By examining the work carefully, Mr. van der Wetering said he and Mr. Bijl could
see seams where wood panel had been added to the original painting. The dark
background had been painted over so old and new would look as one.
X-rays and pigment tests confirmed their suspicions that in an attempt to make it
more salable, someone had transformed the painting into a formal portrait, changing its
shape from arched to rectangular and adding a fur collar to make the sitter look more like
a lady.
In addition to removing decades of varnish and over-painting, Mr. Bijl also used a
Japanese saw (because it is both thin and delicate) to remove the portions of panel that
had been added, bringing the portrait back to its original shape.
X-rays showed many layers to the painting. Around the woman’s neck was the fur
collar, but under it there was a black layer of paint, and under that what Rembrandt had
originally intended: a whitish collar. That explained the reflections, since light could well
reflect off a white collar, but not off dark, fur.
“Thinking is the longest part,” Mr. Bijl said. “We had to be sure of each step we
took.” After two years of debate, he removed the fur, which revealed the yellowish-white
collar. The collar, unlike the whiter bonnet, has a yellowish cast because, a textile expert
confirmed, that “poorer people used a kind of starch for their collars that had a tendency
to turn yellow, but they used a better type of starch for their caps,” Mr. van der Wetering
said. “And Rembrandt was very aware of the difference of these tones.”
The bonnet’s point is folded back in such a way that the ear and the metal structure
supporting the bonnet are partially visible. “In our eyes, even though the cap is unusual in
the oeuvre of Rembrandt, it could only be by Rembrandt,” Mr. Bijl said.

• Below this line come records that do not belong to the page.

-- ==== Sys2Proof/Laws/State.lean ====
section
/-! SUPPORT. One lemma for each field and each basic update of the state, true by unfolding: what an update writes, and that it
leaves the rest. -/

namespace Sys2Proof.Machine

variable (s : State)

/-! ### State.emit -/

@[simp] theorem State.emit_pending (o : Out) : (s.emit o).pending = s.pending := rfl
@[simp] theorem State.emit_fresh (o : Out) : (s.emit o).fresh = s.fresh := rfl
@[simp] theorem State.emit_regs (o : Out) : (s.emit o).regs = s.regs := rfl
@[simp] theorem State.emit_tick (o : Out) : (s.emit o).tick = s.tick := rfl
@[simp] theorem State.emit_link (o : Out) : (s.emit o).link = s.link := rfl
@[simp] theorem State.emit_boot (o : Out) : (s.emit o).boot = s.boot := rfl
@[simp] theorem State.emit_flt (o : Out) : (s.emit o).flt = s.flt := rfl
@[simp] theorem State.emit_mgt (o : Out) : (s.emit o).mgt = s.mgt := rfl
@[simp] theorem State.emit_host (o : Out) : (s.emit o).host = s.host := rfl
@[simp] theorem State.emit_topo (o : Out) : (s.emit o).topo = s.topo := rfl
@[simp] theorem State.emit_flow (o : Out) : (s.emit o).flow = s.flow := rfl
@[simp] theorem State.emit_sw (o : Out) : (s.emit o).sw = s.sw := rfl
@[simp] theorem State.emit_pool (o : Out) : (s.emit o).pool = s.pool := rfl
@[simp] theorem State.emit_eng (o : Out) : (s.emit o).eng = s.eng := rfl
@[simp] theorem State.emit_coll (o : Out) : (s.emit o).coll = s.coll := rfl
@[simp] theorem State.emit_parm (o : Out) : (s.emit o).parm = s.parm := rfl
@[simp] theorem State.emit_stash (o : Out) : (s.emit o).stash = s.stash := rfl
@[simp] theorem State.emit_stz (o : Out) : (s.emit o).stz = s.stz := rfl
@[simp] theorem State.emit_pwr (o : Out) : (s.emit o).pwr = s.pwr := rfl
@[simp] theorem State.emit_ctxUse (o : Out) : (s.emit o).ctxUse = s.ctxUse := rfl
@[simp] theorem State.emit_ctxGen (o : Out) : (s.emit o).ctxGen = s.ctxGen := rfl
@[simp] theorem State.emit_mem (o : Out) : (s.emit o).mem = s.mem := rfl
@[simp] theorem State.emit_undef (o : Out) : (s.emit o).undef = s.undef := rfl
@[simp] theorem State.emit_out (o : Out) : (s.emit o).out = o :: s.out := rfl

/-! ### State.setReg -/

@[simp] theorem State.setReg_pending (r : Reg) (i v : Nat) : (s.setReg r i v).pending = s.pending := rfl
@[simp] theorem State.setReg_fresh (r : Reg) (i v : Nat) : (s.setReg r i v).fresh = s.fresh := rfl
@[simp] theorem State.setReg_regs (r : Reg) (i v : Nat) : (s.setReg r i v).regs = s.regs.set (r.key i) v := rfl
@[simp] theorem State.setReg_tick (r : Reg) (i v : Nat) : (s.setReg r i v).tick = s.tick := rfl
@[simp] theorem State.setReg_link (r : Reg) (i v : Nat) : (s.setReg r i v).link = s.link := rfl
@[simp] theorem State.setReg_boot (r : Reg) (i v : Nat) : (s.setReg r i v).boot = s.boot := rfl
@[simp] theorem State.setReg_flt (r : Reg) (i v : Nat) : (s.setReg r i v).flt = s.flt := rfl
@[simp] theorem State.setReg_mgt (r : Reg) (i v : Nat) : (s.setReg r i v).mgt = s.mgt := rfl
@[simp] theorem State.setReg_host (r : Reg) (i v : Nat) : (s.setReg r i v).host = s.host := rfl
@[simp] theorem State.setReg_topo (r : Reg) (i v : Nat) : (s.setReg r i v).topo = s.topo := rfl
@[simp] theorem State.setReg_flow (r : Reg) (i v : Nat) : (s.setReg r i v).flow = s.flow := rfl
@[simp] theorem State.setReg_sw (r : Reg) (i v : Nat) : (s.setReg r i v).sw = s.sw := rfl
@[simp] theorem State.setReg_pool (r : Reg) (i v : Nat) : (s.setReg r i v).pool = s.pool := rfl
@[simp] theorem State.setReg_eng (r : Reg) (i v : Nat) : (s.setReg r i v).eng = s.eng := rfl
@[simp] theorem State.setReg_coll (r : Reg) (i v : Nat) : (s.setReg r i v).coll = s.coll := rfl
@[simp] theorem State.setReg_parm (r : Reg) (i v : Nat) : (s.setReg r i v).parm = s.parm := rfl
@[simp] theorem State.setReg_stash (r : Reg) (i v : Nat) : (s.setReg r i v).stash = s.stash := rfl
@[simp] theorem State.setReg_stz (r : Reg) (i v : Nat) : (s.setReg r i v).stz = s.stz := rfl
@[simp] theorem State.setReg_pwr (r : Reg) (i v : Nat) : (s.setReg r i v).pwr = s.pwr := rfl
@[simp] theorem State.setReg_ctxUse (r : Reg) (i v : Nat) : (s.setReg r i v).ctxUse = s.ctxUse := rfl
@[simp] theorem State.setReg_ctxGen (r : Reg) (i v : Nat) : (s.setReg r i v).ctxGen = s.ctxGen := rfl
@[simp] theorem State.setReg_mem (r : Reg) (i v : Nat) : (s.setReg r i v).mem = s.mem := rfl
@[simp] theorem State.setReg_undef (r : Reg) (i v : Nat) : (s.setReg r i v).undef = s.undef := rfl
@[simp] theorem State.setReg_out (r : Reg) (i v : Nat) : (s.setReg r i v).out = s.out := rfl

/-! ### State.bump -/

@[simp] theorem State.bump_pending (r : Reg) (i n : Nat) : (s.bump r i n).pending = s.pending := rfl
@[simp] theorem State.bump_fresh (r : Reg) (i n : Nat) : (s.bump r i n).fresh = s.fresh := rfl
@[simp] theorem State.bump_tick (r : Reg) (i n : Nat) : (s.bump r i n).tick = s.tick := rfl
@[simp] theorem State.bump_link (r : Reg) (i n : Nat) : (s.bump r i n).link = s.link := rfl
@[simp] theorem State.bump_boot (r : Reg) (i n : Nat) : (s.bump r i n).boot = s.boot := rfl
@[simp] theorem State.bump_flt (r : Reg) (i n : Nat) : (s.bump r i n).flt = s.flt := rfl
@[simp] theorem State.bump_mgt (r : Reg) (i n : Nat) : (s.bump r i n).mgt = s.mgt := rfl
@[simp] theorem State.bump_host (r : Reg) (i n : Nat) : (s.bump r i n).host = s.host := rfl
@[simp] theorem State.bump_topo (r : Reg) (i n : Nat) : (s.bump r i n).topo = s.topo := rfl
@[simp] theorem State.bump_flow (r : Reg) (i n : Nat) : (s.bump r i n).flow = s.flow := rfl
@[simp] theorem State.bump_sw (r : Reg) (i n : Nat) : (s.bump r i n).sw = s.sw := rfl
@[simp] theorem State.bump_pool (r : Reg) (i n : Nat) : (s.bump r i n).pool = s.pool := rfl
@[simp] theorem State.bump_eng (r : Reg) (i n : Nat) : (s.bump r i n).eng = s.eng := rfl
@[simp] theorem State.bump_coll (r : Reg) (i n : Nat) : (s.bump r i n).coll = s.coll := rfl
@[simp] theorem State.bump_parm (r : Reg) (i n : Nat) : (s.bump r i n).parm = s.parm := rfl
@[simp] theorem State.bump_stash (r : Reg) (i n : Nat) : (s.bump r i n).stash = s.stash := rfl
@[simp] theorem State.bump_stz (r : Reg) (i n : Nat) : (s.bump r i n).stz = s.stz := rfl
@[simp] theorem State.bump_pwr (r : Reg) (i n : Nat) : (s.bump r i n).pwr = s.pwr := rfl
@[simp] theorem State.bump_ctxUse (r : Reg) (i n : Nat) : (s.bump r i n).ctxUse = s.ctxUse := rfl
@[simp] theorem State.bump_ctxGen (r : Reg) (i n : Nat) : (s.bump r i n).ctxGen = s.ctxGen := rfl
@[simp] theorem State.bump_mem (r : Reg) (i n : Nat) : (s.bump r i n).mem = s.mem := rfl
@[simp] theorem State.bump_undef (r : Reg) (i n : Nat) : (s.bump r i n).undef = s.undef := rfl
@[simp] theorem State.bump_out (r : Reg) (i n : Nat) : (s.bump r i n).out = s.out := rfl

/-! ### State.stamped -/

@[simp] theorem State.stamped_pending : (s.stamped).pending = s.pending := rfl
@[simp] theorem State.stamped_fresh : (s.stamped).fresh = s.fresh + 1 := rfl
@[simp] theorem State.stamped_regs : (s.stamped).regs = s.regs := rfl
@[simp] theorem State.stamped_tick : (s.stamped).tick = s.tick := rfl
@[simp] theorem State.stamped_link : (s.stamped).link = s.link := rfl
@[simp] theorem State.stamped_boot : (s.stamped).boot = s.boot := rfl
@[simp] theorem State.stamped_flt : (s.stamped).flt = s.flt := rfl
@[simp] theorem State.stamped_mgt : (s.stamped).mgt = s.mgt := rfl
@[simp] theorem State.stamped_host : (s.stamped).host = s.host := rfl
@[simp] theorem State.stamped_topo : (s.stamped).topo = s.topo := rfl
@[simp] theorem State.stamped_flow : (s.stamped).flow = s.flow := rfl
@[simp] theorem State.stamped_sw : (s.stamped).sw = s.sw := rfl
@[simp] theorem State.stamped_pool : (s.stamped).pool = s.pool := rfl
@[simp] theorem State.stamped_eng : (s.stamped).eng = s.eng := rfl
@[simp] theorem State.stamped_coll : (s.stamped).coll = s.coll := rfl
@[simp] theorem State.stamped_parm : (s.stamped).parm = s.parm := rfl
@[simp] theorem State.stamped_stash : (s.stamped).stash = s.stash := rfl
@[simp] theorem State.stamped_stz : (s.stamped).stz = s.stz := rfl
@[simp] theorem State.stamped_pwr : (s.stamped).pwr = s.pwr := rfl
@[simp] theorem State.stamped_ctxUse : (s.stamped).ctxUse = s.ctxUse := rfl
@[simp] theorem State.stamped_ctxGen : (s.stamped).ctxGen = s.ctxGen := rfl
@[simp] theorem State.stamped_mem : (s.stamped).mem = s.mem := rfl
@[simp] theorem State.stamped_undef : (s.stamped).undef = s.undef := rfl
@[simp] theorem State.stamped_out : (s.stamped).out = s.out := rfl

/-! ### State.report -/

@[simp] theorem State.report_pending (rep : Sys2Proof.FaultRep) (b : Bool) : (s.report rep b).pending = s.pending := rfl
@[simp] theorem State.report_fresh (rep : Sys2Proof.FaultRep) (b : Bool) : (s.report rep b).fresh = s.fresh := rfl
@[simp] theorem State.report_regs (rep : Sys2Proof.FaultRep) (b : Bool) : (s.report rep b).regs = s.regs := rfl
@[simp] theorem State.report_tick (rep : Sys2Proof.FaultRep) (b : Bool) : (s.report rep b).tick = s.tick := rfl
@[simp] theorem State.report_link (rep : Sys2Proof.FaultRep) (b : Bool) : (s.report rep b).link = s.link := rfl
@[simp] theorem State.report_boot (rep : Sys2Proof.FaultRep) (b : Bool) : (s.report rep b).boot = s.boot := rfl
@[simp] theorem State.report_flt (rep : Sys2Proof.FaultRep) (b : Bool) : (s.report rep b).flt = { s.flt with todo := s.flt.todo ++ [(rep, b)] } := rfl
@[simp] theorem State.report_mgt (rep : Sys2Proof.FaultRep) (b : Bool) : (s.report rep b).mgt = s.mgt := rfl
@[simp] theorem State.report_host (rep : Sys2Proof.FaultRep) (b : Bool) : (s.report rep b).host = s.host := rfl
@[simp] theorem State.report_topo (rep : Sys2Proof.FaultRep) (b : Bool) : (s.report rep b).topo = s.topo := rfl
@[simp] theorem State.report_flow (rep : Sys2Proof.FaultRep) (b : Bool) : (s.report rep b).flow = s.flow := rfl
@[simp] theorem State.report_sw (rep : Sys2Proof.FaultRep) (b : Bool) : (s.report rep b).sw = s.sw := rfl
@[simp] theorem State.report_pool (rep : Sys2Proof.FaultRep) (b : Bool) : (s.report rep b).pool = s.pool := rfl
@[simp] theorem State.report_eng (rep : Sys2Proof.FaultRep) (b : Bool) : (s.report rep b).eng = s.eng := rfl
@[simp] theorem State.report_coll (rep : Sys2Proof.FaultRep) (b : Bool) : (s.report rep b).coll = s.coll := rfl
@[simp] theorem State.report_parm (rep : Sys2Proof.FaultRep) (b : Bool) : (s.report rep b).parm = s.parm := rfl
@[simp] theorem State.report_stash (rep : Sys2Proof.FaultRep) (b : Bool) : (s.report rep b).stash = s.stash := rfl
@[simp] theorem State.report_stz (rep : Sys2Proof.FaultRep) (b : Bool) : (s.report rep b).stz = s.stz := rfl
@[simp] theorem State.report_pwr (rep : Sys2Proof.FaultRep) (b : Bool) : (s.report rep b).pwr = s.pwr := rfl
@[simp] theorem State.report_ctxUse (rep : Sys2Proof.FaultRep) (b : Bool) : (s.report rep b).ctxUse = s.ctxUse := rfl
@[simp] theorem State.report_ctxGen (rep : Sys2Proof.FaultRep) (b : Bool) : (s.report rep b).ctxGen = s.ctxGen := rfl
@[simp] theorem State.report_mem (rep : Sys2Proof.FaultRep) (b : Bool) : (s.report rep b).mem = s.mem := rfl
@[simp] theorem State.report_undef (rep : Sys2Proof.FaultRep) (b : Bool) : (s.report rep b).undef = s.undef := rfl
@[simp] theorem State.report_out (rep : Sys2Proof.FaultRep) (b : Bool) : (s.report rep b).out = s.out := rfl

Only after the fur collar was removed, he said, could he see the reflections of light
on the jaw, the cheek and the chin. Another Rembrandt touch: a small spot on the
woman’s cheek. In a number of self-portraits the artist added a blemish to his own skin.
Both men were so intrigued by Rembrandt's lighting that they tried to create a room
with it. Mr. Bijl then asked his wife to pose to try to determine Rembrandt's complex
rendering of reflections and shadows.
In the end Mr. van der Wetering concluded that the sitter was one of Rembrandt’s
household servants and that the painting is an oil study he did to experiment with the
issue of light.
“Rembrandt was called the painter of light, and rightly so,” Mr. van der Wetering
said. “He sometimes used himself as a model to solve particular pictorial problems in
front of the mirror. In this case, the problem of the figure lit obliquely from behind was a
problem that, in one form or another, occupied him throughout his life.”